The confidence interval for study 1 and study 2 is given above, respectively. The 6% points lies outside the differences in the confidence intervals of the open and laparoscopic surgical approaches for both studies. This means that both studies did not showed a conclusive similarity between surgical approaches the the complication rate.

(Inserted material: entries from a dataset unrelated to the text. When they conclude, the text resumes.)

-- ==== Sys2Proof/Machine/Ops.lean ====
section
/-! DEFINITION. The named operations on the state: the register store, event bits and counters, interrupt raises,
performance-counter events, the in-flight flow and its ledger. -/

namespace Sys2Proof.Machine

/-! ## The store -/

/-- The value listed under a key. -/
def look (k : Nat) : List (Nat × Nat) → Option Nat
  | [] => none
  | (a, v) :: l => if a = k then some v else look k l

/-- The list without a key. -/
def dropKey (k : Nat) : List (Nat × Nat) → List (Nat × Nat)
  | [] => []
  | (a, v) :: l => if a = k then dropKey k l else (a, v) :: dropKey k l

/-- Insertion before the first greater key. -/
def insertKey (k v : Nat) : List (Nat × Nat) → List (Nat × Nat)
  | [] => [(k, v)]
  | (a, w) :: l => if k < a then (k, v) :: (a, w) :: l else (a, w) :: insertKey k v l

/-- The list with v under k, or without k when v is what an unlisted key reads as. -/
def setKey (k v d : Nat) (l : List (Nat × Nat)) : List (Nat × Nat) :=
  if v = d then dropKey k l else insertKey k v (dropKey k l)

/-- The present value of a field (R12): what was last put, or its reset value (R17), in the field's width. -/
def State.rd (s : State) (f : Field) : Nat := (look f.key s.regs).getD f.reset % 2 ^ f.width

/-- Sets a field, truncated to its width. -/
def State.put (f : Field) (v : Nat) (s : State) : State :=
  { s with regs := setKey f.key (v % 2 ^ f.width) f.reset s.regs }

/-- A 1-bit field as a Bool. -/
def State.on (s : State) (f : Field) : Bool := s.rd f = 1

/-- Sets a 1-bit field from a Bool. -/
def State.flag (f : Field) (b : Bool) (s : State) : State := s.put f (if b then 1 else 0)

/-- Adds to a counter that saturates at its field's highest value. -/
def State.addSat (f : Field) (c : Nat) (s : State) : State := s.put f (Nat.min (s.rd f + c) (2 ^ f.width - 1))

/-- One count of a saturating counter. -/
def State.bump (f : Field) (s : State) : State := s.addSat f 1

/-- Adds to a counter that wraps. -/
def State.addWrap (f : Field) (c : Nat) (s : State) : State := s.put f (s.rd f + c)

/-- Sets or clears bit i of a field. -/
def State.putBit (f : Field) (i : Nat) (b : Bool) (s : State) : State :=
  s.put f (if b then Sys2Proof.Machine.setBit (s.rd f) i else clrBit (s.rd f) i)

/-- Bit i of a field. -/
def State.rdBit (s : State) (f : Field) (i : Nat) : Bool := bit (s.rd f) i = 1

/-- A signed field. -/
def State.rdS (s : State) (f : Field) : Int := toSigned f.width (s.rd f)

/-- Sets a signed field. -/
def State.putS (f : Field) (i : Int) (s : State) : State := s.put f (ofSigned f.width i)

/-- Does f when b holds. -/
def State.when (b : Bool) (f : State → State) (s : State) : State := if b then f s else s

/-- Does f for each element of a list, in order. -/
def State.each {α : Type} (l : List α) (f : α → State → State) (s : State) : State := l.foldl (fun t a => f a t) s

/-- Returns fields to their reset values. -/
def State.clear (l : List Field) (s : State) : State := s.each l (fun f t => t.put f f.reset)

/-- An 8-byte little-endian word of a table-space record (R62, R382, R389, R441). -/
def State.put64 (a v : Nat) (s : State) : State :=
  (s.put (tableWord a) (v % 2 ^ 32)).put (tableWord (a + 4)) (v / 2 ^ 32)

/-- The next free value: a value the spec leaves open (log entry 2). -/
def State.draw (s : State) : Nat × State := (Config.freeValue s.free, { s with free := s.free + 1 })

/-- What the block sends outside, newest first. -/
def State.emit (o : Out) (s : State) : State := { s with out := o :: s.out }

/-! ## Quads -/

def Quad.get {α : Type} (q : Quad α) (n : Nat) : α :=
  match n with
  | 0 => q.c0
  | 1 => q.c1
  | 2 => q.c2
  | _ => q.c3

def Quad.set {α : Type} (q : Quad α) (n : Nat) (a : α) : Quad α :=
  match n with
  | 0 => { q with c0 := a }
  | 1 => { q with c1 := a }
  | 2 => { q with c2 := a }
  | _ => { q with c3 := a }

/-- The four channel numbers. -/
def channels : List Nat := [0, 1, 2, 3]

/-! ## Interrupt sources (R363 to R366) -/

/-- Device-global sources (Table 16.2). -/
def globalSources : List Nat :=
  [0, 1, 16, 17, 18, 32, 33, 34, 35, 48, 49, 50, 51, 64, 65, 66, 80, 81, 82, 96, 97, 98, 112, 113, 114, 128, 129, 130,
   144, 145]

/-- Local source numbers of every channel (Table 16.3). -/
def localSources : List Nat :=
  [0x00, 0x01, 0x02, 0x03, 0x04, 0x10, 0x11, 0x12, 0x13, 0x20, 0x21, 0x22, 0x23, 0x24, 0x25, 0x26, 0x27, 0x28, 0x29, 0x2A,
   0x30, 0x31, 0x32, 0x33, 0x40, 0x41, 0x42, 0x50, 0x51, 0x60, 0x61, 0x62, 0x63, 0x64, 0x70, 0x71, 0x72, 0x80, 0x81, 0x82,
   0x83, 0x90, 0x91, 0xA0, 0xA1, 0xA2, 0xA3, 0xA4, 0xA5, 0xA6]

/-- Source number of local source L of channel n (R363). -/
def sourceOf (n L : Nat) : Nat := if n < 3 then 512 * (n + 1) + L else 1792 + L

/-- All implemented source numbers, rising. -/
def allSources : List Nat :=
  globalSources ++ localSources.map (sourceOf 0) ++ localSources.map (sourceOf 1) ++ localSources.map (sourceOf 2)
    ++ localSources.map (sourceOf 3)

/-- Whether a source number is implemented (R363). -/
def implemented (N : Nat) : Bool := allSources.contains N

/-- A raise: sets the pending bits of all four targets and counts an arrival for each (R366). -/
def State.raise (N : Nat) (s : State) : State :=
  s.put (IRQ_PEND N) 1 |>.bump (IRQ_CFG.ARRIVE N)
    |>.put (SUPC.PEND 0 N) 1 |>.bump (SUPC.ARRIVE 0 N)
    |>.put (SUPC.PEND 1 N) 1 |>.bump (SUPC.ARRIVE 1 N)
    |>.put (SUPC.PEND 2 N) 1 |>.bump (SUPC.ARRIVE 2 N)

/-- Raises local source L of channel n. -/
def State.raiseCh (n L : Nat) (s : State) : State := s.raise (sourceOf n L)

/-! ## Performance counters (R376 to R380) -/

/-- Blocks that own performance counters (Table 16.6). -/
inductive PmcBlock where
  | opt | cnv | lds | fec | lfr | trb | hst | isc | sec | mon | fab | mem | key | sup
  deriving DecidableEq, Repr

/-- Block of programmable counter i of a scope (Table 16.6). -/
def pmcBlockOf (global : Bool) (i : Nat) : Option PmcBlock :=
  if global then
    if i ≤ 15 then some .fab else if i ≤ 31 then some .mem else if i ≤ 47 then some .key
    else if i ≤ 63 then some .sup else none
  else if i ≤ 67 then none else if i ≤ 75 then some .opt else if i ≤ 91 then some .cnv else if i ≤ 155 then some .lds
  else if i ≤ 187 then some .fec else if i ≤ 219 then some .lfr else if i ≤ 267 then some .trb
  else if i ≤ 331 then some .hst else if i ≤ 339 then some .isc else if i ≤ 371 then some .sec
  else if i ≤ 383 then some .mon else none

/-- EVENT code CHAIN (R379). -/
def evChain : Nat := 0x3F

/-- Overflow source of a scope: 144 for the global counters, local 0x90 of a channel (R378). -/
def pmcOvfSource (b : Nat) : Nat := if b = 4 then 144 else sourceOf b 0x90

/-- A counter past 2^48 - 1: STICKY and the overflow source (R378). -/
def State.pmcOverflow (b i : Nat) (s : State) : State :=
  s.put (PMC.STICKY b i) 1 |>.flag (PMC_CH_STAT.OVF_EV b) true |>.raise (pmcOvfSource b)

/-- Adds c to programmable counter i of scope b, with the carry into a chained upper half (R378). -/
def State.pmcAdd (b i c : Nat) (s : State) : State :=
  let v := s.rd (PMC.CNT b i) + c
  let s1 := s.put (PMC.CNT b i) v
  if v < 2 ^ 48 then s1
  else if i % 2 = 0 && s.rd (PMC_CH_CFG.EVENT b (i + 1)) = evChain then
    let h := s1.rd (PMC.CNT b (i + 1)) + 1
    let s2 := s1.put (PMC.CNT b (i + 1)) h
    if h < 2 ^ 48 then s2 else s2.pmcOverflow b (i + 1)
  else s1.pmcOverflow b i

/-- c events `ev` of a block in scope b, with the tributary or client `who` when the event names one: every
programmable counter that is configured for it counts them (R379, R380). -/
def State.countFor (b : Nat) (blk : PmcBlock) (ev c : Nat) (who : Option Nat) (s : State) : State :=
  s.each (s.pmcOn.filter (fun p => p.1 = b && pmcBlockOf (b = 4) p.2 = some blk)) (fun p t =>
    if t.rd (PMC_CH_CFG.EVENT b p.2) = ev && t.rd (PMC_CH_CTRL.RUN b) = 1
        && (t.rd (PMC_CH_CFG.FEN b p.2) = 0 || who = some (t.rd (PMC_CH_CFG.FILTER b p.2)) || who = none)
    then t.pmcAdd b p.2 c else t)

/-- One event that names no tributary and no client. -/
def State.count (b : Nat) (blk : PmcBlock) (ev : Nat) (s : State) : State := s.countFor b blk ev 1 none

/-- An occupancy event at c token boundaries: counters whose THR the occupancy exceeds count each of them (R379). -/
def State.countOcc (b : Nat) (blk : PmcBlock) (ev occ c : Nat) (s : State) : State :=
  s.each (s.pmcOn.filter (fun p => p.1 = b && pmcBlockOf (b = 4) p.2 = some blk)) (fun p t =>
    if t.rd (PMC_CH_CFG.EVENT b p.2) = ev && t.rd (PMC_CH_CTRL.RUN b) = 1 && t.rd (PMC_CH_CFG.THR b p.2) < occ
    then t.pmcAdd b p.2 c else t)

/-- An occupancy event of a block whose occupancies are those of tributaries or clients: a counter with FEN watches the one
that FILTER names, any other the one that the token boundary serves. -/
def State.countOccOf (b : Nat) (blk : PmcBlock) (ev : Nat) (occ : Nat → Nat) (cur : Nat) (s : State) : State :=
  s.each (s.pmcOn.filter (fun p => p.1 = b && pmcBlockOf (b = 4) p.2 = some blk)) (fun p t =>
    let who := if t.rd (PMC_CH_CFG.FEN b p.2) = 1 then t.rd (PMC_CH_CFG.FILTER b p.2) else cur
    if t.rd (PMC_CH_CFG.EVENT b p.2) = ev && t.rd (PMC_CH_CTRL.RUN b) = 1 && t.rd (PMC_CH_CFG.THR b p.2) < occ who
    then t.pmcAdd b p.2 1 else t)

/-- A privileged wrapping counter passed 2^48 - 1: STICKY and the channel's wrap source (R378). -/
def State.pmcWrap (n i : Nat) (s : State) : State :=
  s.put (PMC.STICKY n i) 1 |>.flag (PMC_CH_STAT.WRAP_EV n) true |>.raiseCh n 0x91

/-- Adds to security counter i (60 to 67) of channel n, a privileged counter (R377, R378). -/
def State.secCount (n i c : Nat) (s : State) : State :=
  let v := s.rd (PMC.CNT n i) + c
  (s.put (PMC.CNT n i) v).when (2 ^ 48 ≤ v) (fun t => t.pmcWrap n i)

/-! ## Quotients and keyed lists -/

/-- num / den where the spec gives no rounding: exact where it is whole, else one of the two nearest integers (log
entry 2). -/
def roundQ (num : Int) (den : Nat) : Int :=
  if num % den = 0 then num / den else num / den + (if Config.roundUp num den then 1 else 0)

/-- The entry of a key in a keyed list. -/
def keyed {α : Type} (k : Nat) (l : List (Nat × α)) : Option α := (l.find? (fun p => p.1 = k)).map (·.2)

/-- The list with a key's entry. -/
def setKeyed {α : Type} (k : Nat) (a : α) : List (Nat × α) → List (Nat × α)
  | [] => [(k, a)]
  | p :: l => if p.1 = k then (k, a) :: l else p :: setKeyed k a l

/-! ## The flow and its ledger (R56 to R60) -/

/-- Applies f to the flow of channel n. -/
def State.onFlow (n : Nat) (f : Flow → Flow) (s : State) : State :=
  { s with flow := s.flow.set n (f (s.flow.get n)) }

end Sys2Proof.Machine
end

A. If the data from the studies were combined, what is the smallest equivalence threshold that would identify a conclusive similarity between the surgical approaches?

Study 1 & 2	Comp	No comp	Row Total
Open	630	1470	2100
Lap	654	1446	2100
Column Total	1284	2916	4200

prop.test(654, 2100)$conf.int - prop.test(630, 2100)$conf.int

## [1] 0.01120185 0.01161296
## attr(,"conf.level")
## [1] 0.95

The smallest equivalence threshold that would identify a conclusive similarity between the surgical approaches would be 1.12% points.